EXERCISE DETAILS = Collect all lines below with the string "elements".

[THE DATA]

-- ==== Sys2Proof/Machine/RecordFields.lean ====
section
/-! DEFINITION. What a Filast record names: operand slots, reserved fields, tile-walk fields, tickets (R136 to R146, R154, R155). -/

namespace Sys2Proof.Machine

open Sys2Proof

/-! ## Operand slots (R139) -/

/-- R139: a descriptor-named operand of an operation: its place in `Rec.descs` (0 to 3: `REF0` to `REF3`; 4 `ROWSUM`; 5
`FACTOR`), the byte offset of its reference, whether it is written, whether it is optional. -/
structure OpSlot where
  idx : Nat
  off : Nat
  write : Bool := false
  opt : Bool := false
deriving DecidableEq, Repr

/-- R139: the descriptor operands of an operation. -/
def opSlots (op : Nat) (spore : Bool) : List OpSlot :=
  match op with
  | 0x01 => [⟨0, 0x30, true, false⟩, ⟨1, 0x38, false, false⟩, ⟨2, 0x40, false, false⟩, ⟨3, 0x48, false, true⟩]
  | 0x02 => [⟨0, 0x30, true, false⟩, ⟨1, 0x38, false, false⟩, ⟨2, 0x40, false, false⟩, ⟨3, 0x48, false, true⟩,
      ⟨4, 0x78, false, false⟩]
  | 0x10 => [⟨0, 0x30, true, false⟩, ⟨1, 0x38, false, false⟩, ⟨4, 0x48, false, false⟩, ⟨5, 0x58, false, true⟩]
  | 0x13 => [⟨1, 0x38, true, false⟩]
  | 0x20 => [⟨0, 0x30, true, false⟩, ⟨1, 0x38, false, false⟩, ⟨2, 0x40, false, true⟩, ⟨3, 0x48, false, true⟩]
  | 0x21 => [⟨0, 0x30, true, false⟩, ⟨1, 0x38, false, false⟩]
  | 0x22 => [⟨0, 0x30, true, false⟩, ⟨1, 0x38, false, false⟩, ⟨2, 0x40, false, true⟩, ⟨3, 0x48, false, true⟩]
  | 0x30 => [⟨0, 0x30, true, false⟩, ⟨1, 0x38, false, false⟩]
  | 0x31 => [⟨0, 0x30, true, false⟩, ⟨1, 0x38, false, false⟩]
  | 0x32 => [⟨0, 0x30, true, false⟩, ⟨1, 0x38, false, false⟩, ⟨2, 0x40, false, false⟩]
  | 0x33 => [⟨0, 0x30, true, false⟩, ⟨1, 0x38, false, false⟩, ⟨2, 0x40, false, false⟩]
  | 0x34 => if spore then [] else [⟨1, 0x38, false, false⟩]
  | 0x35 => [⟨0, 0x30, true, false⟩]
  | 0x40 => [⟨0, 0x30, true, false⟩, ⟨1, 0x38, false, false⟩]
  | _ => []

/-- The slots of a record that hold a reference: the required ones, and the optional ones that are not all zero (R137). -/
def Rec.slots (r : Rec) : List OpSlot :=
  (opSlots r.op r.spore).filter fun x => !x.opt || r.fld x.off 64 != 0

/-- The descriptor that the sequencer read for a slot. -/
def Rec.desc (r : Rec) (i : Nat) : Option Desc := r.descs.getD i none

/-! ## Operations -/

/-- R139: the operations. -/
def opKnown (op : Nat) : Bool :=
  [0x01, 0x02, 0x10, 0x11, 0x12, 0x13, 0x20, 0x21, 0x22, 0x30, 0x31, 0x32, 0x33, 0x34, 0x35, 0x36, 0x40, 0x50, 0x51, 0x52].contains op

/-- R139: the highest legal `VARIANT` of an operation. -/
def variantMax (op : Nat) : Nat :=
  match op with
  | 0x11 => 15
  | 0x12 => 7
  | 0x13 => 2
  | 0x21 => 5
  | 0x22 => 2
  | 0x34 => 3
  | 0x35 => 3
  | 0x40 => 2
  | 0x50 => 1
  | 0x51 => 3
  | 0x52 => 1
  | _ => 0

/-- R139 `MEM_ROWOP`: `FN`. -/
def Rec.fn (r : Rec) : Nat := r.variant % 8
/-- R139 `MEM_ROWOP`: `BROADCAST`. -/
def Rec.broadcast (r : Rec) : Bool := r.op == 0x11 && decide (8 ≤ r.variant)
/-- R139 `MODE`. -/
def Rec.mode (r : Rec) : Nat := r.fld 0x50 2
/-- Whether a record is a `MATMUL` or `MATMUL_Q`. -/
def Rec.isMatmul (r : Rec) : Bool := r.op == 0x01 || r.op == 0x02
/-- R139: the byte offset of a record's batch list reference. -/
def Rec.batchOff (r : Rec) : Option Nat := if r.op = 0x10 then some 0x50 else if r.isMatmul then some 0x70 else none
/-- R145: whether a record has a batch list. -/
def Rec.hasBatch (r : Rec) : Bool :=
  match r.batchOff with
  | some o => r.fld o 64 != 0
  | none => false
/-- R139 `CHAIN_N`. -/
def Rec.chainN (r : Rec) : Nat := if r.isMatmul || r.op == 0x20 then (if r.op = 0x20 then r.fld 0x50 4 else bits r.raw.toNat (8 * 0x50 + 4) 4) else 0
/-- R139, R140: the stages of a record. -/
def Rec.stages (r : Rec) : List Stage := (List.range (Nat.min 8 r.chainN)).map fun i => stageOf (r.fld (0x54 + 2 * i) 16)
/-- R139: the immediates of a record. -/
def Rec.imm (r : Rec) (i : Nat) : Word32 := BitVec.ofNat 32 (r.fld (0x64 + 4 * i) 32)
/-- R139 `DIM`. -/
def Rec.dim (r : Rec) : Nat := if r.op = 0x21 then r.fld 0x40 3 else if r.op = 0x22 then r.fld 0x50 3 else r.fld 0x48 3
/-- R142: the bytes of a spore. -/
def Rec.sporeLen (r : Rec) : Nat := bits r.raw.toNat (8 * 0x1C + 16) 6 + 1
/-- R136 `PAD_SEL`. -/
def Rec.padSel (r : Rec) : Nat := bits r.raw.toNat (8 * 0x1C + 24) 2
/-- R195: whether a record has a wide source. -/
def Rec.hasWide (r : Rec) : Bool := r.satLimit != 0xFF && (r.op == 0x10 || (r.isMatmul && r.mode != 3))
/-- R195: the wide format of an activation format. -/
def wideFmt (f : Nat) : Option Nat := if f = 1 ∨ f = 2 then some 3 else if f = 8 ∨ f = 9 then some 0x0A else none

/-! ## `GEMV_MEM` operands (R102, R396) -/

/-- R139 `W_MAP_COUNT`. -/
def Rec.mapCount (r : Rec) : Nat := r.fld 0x60 17
/-- R139 `W_FMT`: int8 weights. -/
def Rec.w8 (r : Rec) : Bool := r.raw.getLsbD (8 * 0x60 + 17)
/-- R139 `W_LAYOUT`: split. -/
def Rec.split (r : Rec) : Bool := r.raw.getLsbD (8 * 0x60 + 18)
/-- R139 `GROUP`. -/
def Rec.wGroup (r : Rec) : Nat := bits r.raw.toNat (8 * 0x60 + 19) 2
/-- R139 `SCALE_EN`. -/
def Rec.scaleEn (r : Rec) : Bool := r.raw.getLsbD (8 * 0x60 + 21)
/-- R139 `ENGINE`. -/
def Rec.engineSel (r : Rec) : Nat := bits r.raw.toNat (8 * 0x60 + 22) 2
/-- R139 `N`. -/
def Rec.gemvN (r : Rec) : Nat := r.fld 0x64 25
/-- R139 `K_SLICES`. -/
def Rec.kSlices (r : Rec) : Nat := r.fld 0x68 13
/-- R102, R63: the elements of a K-slice. -/
def Rec.sliceE (r : Rec) : Nat := if r.w8 then 1024 else if r.split then 1024 else 2048
/-- R103: the output rows that a weight row serves. -/
def Rec.rowsPer (r : Rec) : Nat := if r.split then 2 else 1
/-- R139: the zero point of `GEMV_MEM` and `MATMUL_Q`. -/
def Rec.zp (r : Rec) : Int := toSigned 16 (if r.op = 0x10 then r.fld 0x6A 16 else r.fld 0x52 16)

/-! ## Reserved fields (R7, R136, R139, R142) -/

/-- The fields of the operation area (from byte 0x40 on): bit position in the record and width. -/
def Rec.areaFields (r : Rec) : List (Nat × Nat) :=
  if r.spore then [(512, 8 * r.sporeLen)]
  else
    let f := fieldAt
    let chain := [f 0x54 128, f 0x64 96]
    match r.op with
    | 0x01 => [f 0x40 64, f 0x48 64, (8 * 0x50, 2), (8 * 0x50 + 4, 4), f 0x70 64] ++ chain
    | 0x02 => [f 0x40 64, f 0x48 64, (8 * 0x50, 2), (8 * 0x50 + 4, 10), f 0x52 16, f 0x70 64, f 0x78 64] ++ chain
    | 0x10 => [f 0x40 256, (8 * 0x60, 24), f 0x64 25, f 0x68 13, f 0x6A 16, f 0x6C 32, f 0x70 6]
    | 0x11 => if r.broadcast then [f 0x40 18, f 0x44 16, f 0x48 32, f 0x4C 16] else []
    | 0x12 => [f 0x40 8, f 0x44 64, f 0x4C 16]
    | 0x13 => [f 0x40 2, (8 * 0x40 + 8, 5), f 0x42 5, f 0x48 32] ++ (if r.variant = 1 then [f 0x44 32] else [])
    | 0x20 => [f 0x40 64, f 0x48 64, f 0x50 4] ++ chain
    | 0x21 => [f 0x40 3]
    | 0x22 => [f 0x40 64, f 0x48 64, f 0x50 3, f 0x54 32]
    | 0x31 => [f 0x40 18]
    | 0x32 => [f 0x40 64, f 0x48 3]
    | 0x33 => [f 0x40 64, f 0x48 3]
    | 0x40 => [f 0x40 2, f 0x42 16]
    | 0x51 => [f 0x40 32]
    | 0x52 => [f 0x40 14, f 0x42 16]
    | _ => []

/-- R139: the references among `REF0` and `REF1` that an operation leaves zero. -/
def Rec.zeroRefs (r : Rec) : List Nat :=
  match r.op with
  | 0x11 =>
    (if r.broadcast then [0x30] else []) ++ (if r.fn = 1 ∧ !(r.spore && !r.broadcast) then [] else [0x38])
  | 0x12 => if r.variant = 7 then [] else [0x38]
  | 0x34 => if r.spore then [0x38] else []
  | 0x36 => [0x38]
  | 0x50 => (if r.spore then [] else [0x30]) ++ [0x38]
  | 0x51 => [0x30, 0x38]
  | 0x52 => [0x30, 0x38]
  | _ => []

/-- R137: the line references of a record besides its descriptors: byte offset, and whether the table names `COUNT`. -/
def Rec.otherRefs (r : Rec) : List (Nat × Bool) :=
  match r.op with
  | 0x01 => [(0x70, true)]
  | 0x02 => [(0x70, true)]
  | 0x10 => [(0x40, false), (0x50, true)]
  | 0x11 => if r.broadcast then [(0x38, false)] else [(0x30, true), (0x38, false)]
  | 0x12 => [(0x30, true), (0x38, false)]
  | 0x13 => [(0x30, true)]
  | _ => []

/-- R136: whether a record holds a reference at an offset: its operation area may hold a spore instead. -/
def Rec.holds (r : Rec) (off : Nat) : Bool := decide (off < 0x40) || !r.spore

/-- R7, R136, R139, R140, R142, R145: a reserved field of the record itself is not zero. -/
def Rec.reserved (r : Rec) : Bool :=
  let x := r.raw.toNat
  let area := (bits x 512 512) <<< 512
  bit x 15 || bits x 30 2 != 0
    || (List.range 4).any (fun i => decide (bits x 24 3 ≤ i) && r.fld (4 + 2 * i) 16 != 0)
    || (List.range 4).any (fun i => decide (bits x 27 3 ≤ i) && r.fld (12 + 2 * i) 16 != 0)
    || bit x (8 * 0x14 + 3) || bit x (8 * 0x14 + 7) || bits x (8 * 0x14 + 11) 5 != 0
    || bits x (8 * 0x18 + 6) 2 != 0 || bits x (8 * 0x18 + 14) 2 != 0
    || bits x (8 * 0x1C + 22) 2 != 0 || bits x (8 * 0x1C + 26) 6 != 0
    || bits x (8 * 0x24 + 9) 7 != 0 || bits x (8 * 0x28 + 9) 7 != 0 || bits x (8 * 0x2C + 4) 28 != 0
    || (opKnown r.op &&
        ((area &&& fieldMask r.areaFields) != area
          || r.zeroRefs.any (fun o => r.fld o 64 != 0)
          || r.slots.any (fun s => r.holds s.off && !lineOk (r.fld s.off 64) false)
          || r.otherRefs.any (fun o => r.holds o.1 && !lineOk (r.fld o.1 64) o.2)
          || (!r.spore && r.stages.any fun st => !stageShifts st.op && st.op != 0x3F && st.arg != 0)))

/-! ## Tile walk (R143, R146) -/

/-- R146: whether a record walks tiles. -/
def Rec.tiled (r : Rec) : Bool :=
  [0x01, 0x02, 0x20, 0x21, 0x22, 0x30, 0x31, 0x32, 0x33, 0x34, 0x35, 0x36].contains r.op || (r.op == 0x10 && r.engineSel != 1)
/-- Whether a record has a K dimension. -/
def Rec.hasK (r : Rec) : Bool := r.isMatmul || r.op == 0x10

/-- R146 `ORDER_F`, `ORDER_C`, `ORDER_T`. -/
def Rec.orderF (r : Rec) : Nat := r.fld 0x14 3
/-- R146 `ORDER_C`. -/
def Rec.orderC (r : Rec) : Nat := bits r.raw.toNat (8 * 0x14 + 4) 3
/-- R146 `ORDER_T`. -/
def Rec.orderT (r : Rec) : Nat := bits r.raw.toNat (8 * 0x14 + 8) 3
/-- R136: the rows of a tile. -/
def Rec.tileM (r : Rec) : Nat := r.fld 0x18 6 + 1
/-- R136: the columns of a tile. -/
def Rec.tileN (r : Rec) : Nat := bits r.raw.toNat (8 * 0x18 + 8) 6 + 1

/-- R190, R122: whether a record runs in segment mode on frond cores. -/
def Rec.segmentMode (r : Rec) : Bool :=
  r.op == 0x10 || (r.isMatmul && decide (r.mode < 2) && (match r.desc 2 with
    | some w => w.scaled
    | none => false))

/-- R143: the K step, clamped. -/
def Rec.kStep (r : Rec) : Nat :=
  let k := bits r.raw.toNat (8 * 0x18 + 16) 8 + 1
  if r.segmentMode then (if 256 ≤ k then 256 else if 128 ≤ k then 128 else 64)
  else if r.isMatmul ∧ r.mode = 1 ∧ k % 2 = 1 then k + 1 else k

/-- R143: the M × N matrix of a record: the product of the outer extents, and the innermost extent, of its destination (of the
source of a `HOST_WRITE`; one element for a spore). -/
def Rec.matrix (r : Rec) : Nat × Nat :=
  match (if r.op = 0x34 then r.desc 1 else r.desc 0) with
  | some d => (elems d.ext.tail, d.ext.headD 1)
  | none => (1, 1)

/-- R143: the grid of tiles. -/
def Rec.grid (r : Rec) : Nat × Nat :=
  let (m, n) := r.matrix
  (Nat.max 1 (ceilDiv m r.tileM), Nat.max 1 (ceilDiv n r.tileN))

/-- R146: `BLK_FM`, clamped. -/
def Rec.blkM (r : Rec) : Nat := clampNat 1 r.grid.1 (r.fld 0x16 8)
/-- R146: `BLK_FN`, clamped. -/
def Rec.blkN (r : Rec) : Nat := clampNat 1 r.grid.2 (r.fld 0x17 8)

/-- The K elements that a record sums over. -/
def Rec.kTotal (r : Rec) : Nat :=
  match r.desc 1 with
  | some d => d.ext.headD 0
  | none => 0
/-- R146: the K steps of the whole K. -/
def Rec.kSteps (r : Rec) : Nat := ceilDiv r.kTotal r.kStep
/-- R146: `BLK_CK`, clamped; 0 means the whole K. -/
def Rec.blkCK (r : Rec) : Nat := if r.fld 0x1B 8 = 0 then r.kSteps else Nat.min (r.fld 0x1B 8) r.kSteps

/-- R143, R146: how many of the record's fields are clamped. -/
def Rec.clampCount (r : Rec) : Nat :=
  if !r.tiled then 0
  else
    let one (a b : Nat) : Nat := if a = b then 0 else 1
    let k := bits r.raw.toNat (8 * 0x18 + 16) 8 + 1
    one r.blkM (r.fld 0x16 8) + one r.blkN (r.fld 0x17 8)
      + if r.hasK then one r.kStep k + (if r.kSteps < r.fld 0x1B 8 then 1 else 0) else 0

/-- R146: the grid of tickets. -/
def Rec.ticketGrid (r : Rec) : Nat × Nat := (ceilDiv r.grid.1 r.blkM, ceilDiv r.grid.2 r.blkN)

/-- R146: the number of the ticket that covers the tile at (i, j) of the grid. -/
def Rec.ticketOf (r : Rec) (i j : Nat) : Nat :=
  let (gm, gn) := r.ticketGrid
  let ti := i / r.blkM
  let tj := j / r.blkN
  if r.orderF = 0 then ti * gn + tj else tj * gm + ti

/-- The ticket that covers the element at (m, n) of the record's matrix. -/
def Rec.ticketAt (r : Rec) (m n : Nat) : Nat := r.ticketOf (m / r.tileM) (n / r.tileN)

/-! ## Capacity (R154, R155) -/

/-- R154: the chunk's tiles (cm, cn), which are the live tiles. -/
def Rec.chunk (r : Rec) : Nat × Nat :=
  match r.orderC with
  | 0 => (1, 1)
  | 2 => (1, 1)
  | 1 => (1, r.blkN)
  | 3 => (r.blkM, 1)
  | _ => (r.blkM, r.blkN)

/-- R154: the spill of a record in KiB. -/
def Rec.spill (r : Rec) : Nat :=
  let live := r.chunk.1 * r.chunk.2
  let w := if r.segmentMode then 4 else 1
  if live * w ≤ 32 then 0 else (live - (32 / w - 1)) * w * 16

/-- The bits of a weight element. -/
def Rec.weightBits (r : Rec) : Nat :=
  if r.op = 0x10 then (if r.w8 then 8 else 4)
  else match r.desc 2 with
    | some d => fmtBits d.fmt
    | none => 0

/-- The bytes of the scales of a chunk (R155). -/
def Rec.chunkScales (r : Rec) (k : Nat) : Nat :=
  let n := r.chunk.2 * r.tileN
  if r.op = 0x10 then (if r.scaleEn then n * ceilDiv k (groupSize r.wGroup) * 2 else 0)
  else match r.desc 2 with
    | some d => if d.scaled then n * ceilDiv k (groupSize d.group) * (fmtBits (scaleFmtCode d.scaleFmt) / 8) else 0
    | none => 0

/-- R155: the bytes of a ticket's staged output. -/
def Rec.stagedOut (r : Rec) : Nat :=
  let obits := match r.desc 0 with
    | some d => fmtBits d.fmt
    | none => 0
  r.blkM * r.blkN * r.tileM * r.tileN * obits / 8

/-- R155: the core-memory footprint of a ticket, in bytes, with chunk loads not doubled. An operation without a K dimension has no
chunks: its footprint is its staged output. -/
def Rec.footprint (r : Rec) : Nat :=
  if !r.hasK then r.stagedOut
  else
    let k := r.blkCK * r.kStep
    let (cm, cn) := r.chunk
    let abits := match r.desc 1 with
      | some d => fmtBits d.fmt
      | none => 0
    cm * r.tileM * k * abits / 8 + cn * r.tileN * k * r.weightBits / 8 + r.chunkScales k + r.stagedOut + r.spill * 1024

/-- R154, R155: the record does not fit. -/
def Rec.overCapacity (r : Rec) : Bool :=
  (r.hasK && decide (r.fld 0x1C 16 < r.spill)) || decide (4096 * 1024 < r.footprint)

end Sys2Proof.Machine
end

[/THE DATA]

ANSWER BOX =
/-- R102, R63: the elements of a K-slice. -/
/-- The K elements that a record sums over. -/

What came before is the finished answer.